In the entries below, the word "next" appears on some lines. Copy each of those lines.

TASK MATERIAL below:

-- ==== Sys2Proof/Tests/Slice0.lean ====
section
/-! SUPPORT. Slice0.lean: the model's own tests. Expected values come from spec/95_test_vectors.md and the examples of the
rules, never from the model; each test names its vector. The second part shows, for every statement that has hypotheses, a
state and operands that meet them. -/
namespace Sys2Proof.Machine.Tests

/-! ### Helpers -/

/-- The state a step or an instruction leads to, if it leads to one. -/
def after : Host.Outcome State Fault Refusal → Option State
  | .next t => some t
  | .fault _ => none
  | .refused _ => none

/-- The response after a step or an instruction. -/
def rspOf (o : Host.Outcome State Fault Refusal) : Option Response := (after o).bind (·.rsp)

/-- The block after a step or an instruction. -/
def blockOf (o : Host.Outcome State Fault Refusal) : Option Block := (after o).map (·.block)

/-- What a step or an instruction added to an empty trace. -/
def traceOf (o : Host.Outcome State Fault Refusal) : Option (List Event) := (after o).map (·.trace)

/-- One word of the bank after a step or an instruction. -/
def wordOf (a : Nat) (o : Host.Outcome State Fault Refusal) : Option Word := (after o).map (·.env.bankMem.load32 a)

/-- The 24 bytes of vector PC1 (R81's example). -/
def pc1 : List Byte :=
  [0x70, 0x6B, 0x43, 0x67, 0x18, 0xFC, 0x7D, 0x8E, 0x43, 0xD6, 0xD0, 0x0B, 0x27, 0x0B, 0x8C, 0x00, 0xF9, 0xFF, 0x8C, 0x3C,
    0xF8, 0xC6, 0x70, 0x17]

/-- The constants of the document's section 8, as vector PC1 lists them. -/
def calS8 : CalSet where
  digT1 := 27504
  digT2 := 26435
  digT3 := -1000
  digP1 := 36477
  digP2 := -10685
  digP3 := 3024
  digP4 := 2855
  digP5 := 140
  digP6 := -7
  digP7 := 15500
  digP8 := -14600
  digP9 := 6000

/-- A calibrated block with these constants. -/
def calibrated (cal : CalSet) (tFine : Word) (tseq : Tseq) : State :=
  State.reset.setBlock ⟨cal, true, tFine, tseq⟩

/-- Reset, with the next answers of the register channel scripted. -/
def scripted (script : List ScriptEntry) : State := State.reset.setEnv { Env.reset with busScript := script }

/-- Reset beside FaithfulBank with these bytes. -/
def faithful (m : Memory) : State := State.reset.setEnv { Env.reset with bank := .faithful, bankMem := m }

/-- The six function-select words all ones, as vectors GV12 to GV15 have them. -/
def allOnes : Memory := (List.range 24).map fun a => (a, 0xFF#8)

/-! ### Decoding (95 2.1) and well-formedness -/

theorem test_decode_rdcal : decode 0b00000001000000000000000000000000#32 = .legal .rdcal := by decide
theorem test_decode_rdraw : decode 0b00000010000000000000000000000000#32 = .legal .rdraw := by decide
theorem test_decode_cmpt : decode 0b00000011000001111110111011010000#32 = .legal (.cmpt 0x7EED0#20) := by decide
theorem test_decode_cmpp : decode 0b00000100000001100101010110101100#32 = .legal (.cmpp 0x655AC#20) := by decide
theorem test_decode_gset : decode 0b00010000000100000000000000010001#32 = .legal (.gset 17 true) := by decide
theorem test_decode_gget : decode 0b00010001000000000000000000110101#32 = .legal (.gget 53) := by decide
theorem test_decode_gdin : decode 0b00010010000000000000000000001001#32 = .legal (.gdin 9) := by decide
theorem test_decode_gdout : decode 0b00010011000100000000000000110101#32 = .legal (.gdout 53 true) := by decide

/-- The illegal rows of the same table, one for each reason. -/
theorem test_decode_illegal :
    decode 0x00000000#32 = .illegal .unassignedOpcode ∧ decode 0x02000100#32 = .illegal .operandBits ∧
      decode 0x0327EED0#32 = .illegal .reservedBits ∧ decode 0x12100005#32 = .illegal .operandBits := by decide

theorem test_decodeTableWord : decodeTableWord 32 0x1310FFFF = some (.gdout 65535 true) ∧
    decodeTableWord 32 0x14000000 = none := by decide

/-- The largest pin index with an encoding is accepted, the next one refused, in every form that has a pin (R64). -/
theorem test_wellFormed_pins :
    ([Instr.gset 1048575 true, .gget 1048575, .gdin 1048575, .gdout 1048575 false].all (·.wellFormed)) = true ∧
      (Instr.gset 1048576 true).wellFormed = false ∧ (Instr.gget 1048576).wellFormed = false ∧
      (Instr.gdin 1048576).wellFormed = false ∧ (Instr.gdout 1048576 false).wellFormed = false := by decide

/-- Lines of R67's syntax with the words of programs P2 and P3. -/
theorem test_assemble :
    assembleLine "GDOUT 17, 1      ; 0x1310_0011".toList = .word 0x13100011#32 ∧
      assembleLine "GGET 0xFFFFF".toList = .word 0x110FFFFF#32 ∧
      assembleLine "; a comment".toList = .nothing ∧ assembleLine "GSET 17, 2".toList = .rejected := by decide

/-! ### One step of each command -/

/-- RC4 with PC1: all twelve constants, and the flag. -/
theorem test_rdcal_ok : blockOf (exec .rdcal (scripted [.answer (.delivered pc1)])) = some ⟨calS8, true, 0, .unset⟩ := by
  decide

/-- RC3: 23 bytes are a failure, and the block keeps what it held. -/
theorem test_rdcal_short :
    blockOf (exec .rdcal (scripted [.answer (.delivered (pc1.take 23))])) = some Block.reset ∧
      rspOf (exec .rdcal (scripted [.answer (.delivered (pc1.take 23))])) = some ⟨.ioError, 0, 0⟩ := by decide

/-- AR5: which bytes feed which count. -/
theorem test_rdraw_ok :
    rspOf (exec .rdraw (scripted [.answer (.delivered [0x12, 0x34, 0x56, 0x78, 0x9A, 0xBC])])) =
      some ⟨.ok, 0x000789AB, 0x00012345⟩ := by decide

/-- P3, command 3 for RDRAW: a failed read. -/
theorem test_rdraw_fail : rspOf (exec .rdraw (scripted [.answer .failed])) = some ⟨.ioError, 0, 0⟩ := by decide

/-- CT1: 2508, not the document's 5123 (C1), and `t_fine` 128422. -/
theorem test_cmpt_ct1 :
    rspOf (exec (.cmpt 519888) (calibrated calS8 0 .unset)) = some ⟨.ok, 0x000009CC, 0⟩ ∧
      blockOf (exec (.cmpt 519888) (calibrated calS8 0 .unset)) = some ⟨calS8, true, 128422, .fresh⟩ := by decide

/-- CT8: an arithmetic shift rounds -1 down to -1. -/
theorem test_cmpt_ct8 :
    (blockOf (exec (.cmpt 8) (calibrated { calS8 with digT1 := 0, digT2 := -1, digT3 := 0 } 0 .unset))).map (·.tFine) =
      some 0xFFFFFFFF := by decide

/-- SQ6: the same pressure again, flagged stale; branch A. -/
theorem test_cmpp_sq6 :
    rspOf (exec (.cmpp 415148) (calibrated calS8 128422 .consumed)) = some ⟨.ok, 0x00018930, 1⟩ := by decide

/-- CP4: a dividend that wraps below zero; branch B. -/
theorem test_cmpp_cp4 :
    rspOf (exec (.cmpp 0xFFFFF) (calibrated calS8 128422 .fresh)) = some ⟨.ok, 0x000387D3, 0⟩ ∧
      (blockOf (exec (.cmpp 0xFFFFF) (calibrated calS8 128422 .fresh))).map (·.tseq) = some .consumed := by decide

/-- GV3: pin 32 is bit 0 of word 1. -/
theorem test_gset_gv3 :
    traceOf (exec (.gset 32 true) (faithful [])) = some [.memWrite 0x20 0x00000001, .response ⟨.ok, 0, 0⟩] ∧
      wordOf 0x38 (exec (.gset 32 true) (faithful [])) = some 0x00000001 := by decide

/-- GV6: a clear write, and the other bits of the level word as they were. -/
theorem test_gset_gv6 :
    wordOf 0x38 (exec (.gset 53 false) (faithful [(0x38, 0xFF), (0x39, 0xFF), (0x3A, 0x3F)])) = some 0x001FFFFF := by
  decide

/-- GV11: bit 21 of level word 1. -/
theorem test_gget_gv11 :
    traceOf (exec (.gget 53) (faithful [(0x3A, 0x20)])) =
      some [.memRead 0x38 0x00200000, .response ⟨.ok, 1, 0⟩] := by decide

/-- GV23: pin 64 reads nothing. -/
theorem test_gget_gv23 : traceOf (exec (.gget 64) (faithful [])) = some [.response ⟨.invalidPin, 0, 0⟩] := by decide

/-- GV13: pin 9's field is bits 29:27; bits 31:30 and the next word stay. -/
theorem test_gdin_gv13 :
    wordOf 0 (exec (.gdin 9) (faithful allOnes)) = some 0xC7FFFFFF ∧
      wordOf 4 (exec (.gdin 9) (faithful allOnes)) = some 0xFFFFFFFF := by decide

/-- GV16: an unchanged word is written back all the same. -/
theorem test_gdin_gv16 :
    traceOf (exec (.gdin 25) (faithful [])) = some [.memRead 8 0, .memWrite 8 0, .response ⟨.ok, 0, 0⟩] := by decide

/-- P2, command 1: direction first, level second. -/
theorem test_gdout_p2 :
    traceOf (exec (.gdout 17 true) (faithful [(4, 0xFF), (5, 0xFF), (6, 0xFF), (7, 0x3F)])) =
      some [.memRead 4 0x3FFFFFFF, .memWrite 4 0x3F3FFFFF, .memWrite 0x1C 0x00020000, .response ⟨.ok, 0, 0⟩] := by decide

/-- GV20: a field of `100` becomes `001`, and the level bit is cleared. -/
theorem test_gdout_gv20 :
    wordOf 0x14 (exec (.gdout 53 false) (faithful [(0x15, 0x08), (0x3A, 0x20)])) = some 0x00000200 ∧
      wordOf 0x38 (exec (.gdout 53 false) (faithful [(0x15, 0x08), (0x3A, 0x20)])) = some 0 := by decide

/-- EP1, EP3, EP6 and SQ3: the first error that applies is the one reported. -/
theorem test_error_priority :
    rspOf (step (State.reset.withFetchWord 32 0x040655AC)) = some ⟨.notCalibrated, 0, 0⟩ ∧
      rspOf (step (State.reset.withFetchWord 32 0x11200040)) = some ⟨.illegalCommand, 0, 0⟩ ∧
      traceOf (step ((scripted [.answer .failed]).withFetchWord 32 0x01000001)) =
        some [.command 0x01000001, .response ⟨.illegalCommand, 0, 0⟩] ∧
      rspOf (step ((calibrated calS8 0 .unset).withFetchWord 32 0x040655AC)) = some ⟨.tFineUnset, 0, 0⟩ := by decide

/-- The bare division vectors of 95 2.5. -/
theorem test_divide :
    pressDivide 3 2 = 3 ∧ pressDivide 7 4 = 3 ∧ pressDivide 0x7FFFFFFF 1 = 0xFFFFFFFE ∧ pressDivide 0x80000000 1 = 0 ∧
      pressDivide 0x80000000 3 = 1431655764 ∧ pressDivide 0xFFFFFFFF 2 = 4294967294 := by decide

/-- Rows 9, 31, 32 and 53 of R140. -/
theorem test_pin_decoder :
    (fselAddr Config.default 9, fselShift 9, mask3 9, mask1 9) = (0x00, 27, 0x38000000, 0x00000200) ∧
      (fselAddr Config.default 31, mask3 31, setAddr Config.default 31, mask1 31) = (0x0C, 0x00000038, 0x1C, 0x80000000) ∧
      (fselAddr Config.default 32, mask3 32, clrAddr Config.default 32, mask1 32) = (0x0C, 0x000001C0, 0x2C, 0x00000001) ∧
      (fselAddr Config.default 53, mask3 53, levAddr Config.default 53, mask1 53) = (0x14, 0x00000E00, 0x38, 0x00200000) := by
  decide

/-! ### Witnesses: the hypotheses of each statement can be met

Named after the statement. Where a statement has clauses over ranges, the witness stands at the ends of the ranges. -/

theorem witness_ResetLeavesBlockEmptyAndReady : decode 0x01000000#32 = .legal .rdcal := by decide

theorem witness_IdleBlockDoesNotMove : State.reset.hostCommands = [] := by decide

theorem witness_StepRunsTheDecodedCommand :
    (State.reset.present 0x131FFFFF#32).hostCommands = 0x131FFFFF#32 :: [] ∧
      decode 0x131FFFFF#32 = .legal (.gdout 1048575 true) := by decide

/-- The first clause on the all-zero word, then a word of each other clause. -/
theorem witness_WordsOutsideTheTableAreIllegal :
    (State.reset.present 0#32).hostCommands = 0#32 :: [] ∧ (∀ o : Op, o.selects 0#32 = false) ∧
      (∀ o : Op, opcField 0x14000000#32 ≠ o.code) ∧ rsvField 0x10E00011#32 ≠ 0#3 ∧
      (opcField 0x01100000#32 = 0x01#8 ∧ vField 0x01100000#32 = 1#1) ∧
      (opcField 0x02000100#32 = 0x02#8 ∧ argField 0x02000100#32 ≠ 0#20) ∧
      (opcField 0x12100005#32 = 0x12#8 ∧ vField 0x12100005#32 = 1#1) := by
  refine ⟨by decide, fun o => by cases o <;> decide, fun o => by cases o <;> decide, ?_⟩
  decide

theorem witness_MatchMaskTableSelectsTheCommand :
    decode 0x0307EED0#32 = .legal (.cmpt 519888) ∧ 0x0307EED0#32 &&& Op.cmpt.variant.mask = Op.cmpt.pattern := by decide

theorem witness_DecodeOfEncodeIsTheInstruction :
    (Instr.gdout 1048575 true).wellFormed = true ∧ (Instr.cmpt 0xFFFFF#20).wellFormed = true := by decide

theorem witness_EncodeOfDecodeIsTheWord : decode 0x13000000#32 = .legal (.gdout 0 false) := by decide

theorem witness_AssemblerGivesTheEncodedWord :
    (0xFFFFF : Nat) ≤ 0xFFFFF ∧ (0x100000 : Nat) > 0xFFFFF ∧ (2 : Nat) > 1 := by decide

End of TASK MATERIAL.

▶ _OUTPUT BELOW_
  | .next t => some t
/-- Reset, with the next answers of the register channel scripted. -/
/-- The largest pin index with an encoding is accepted, the next one refused, in every form that has a pin (R64). -/
/-- GV13: pin 9's field is bits 29:27; bits 31:30 and the next word stay. -/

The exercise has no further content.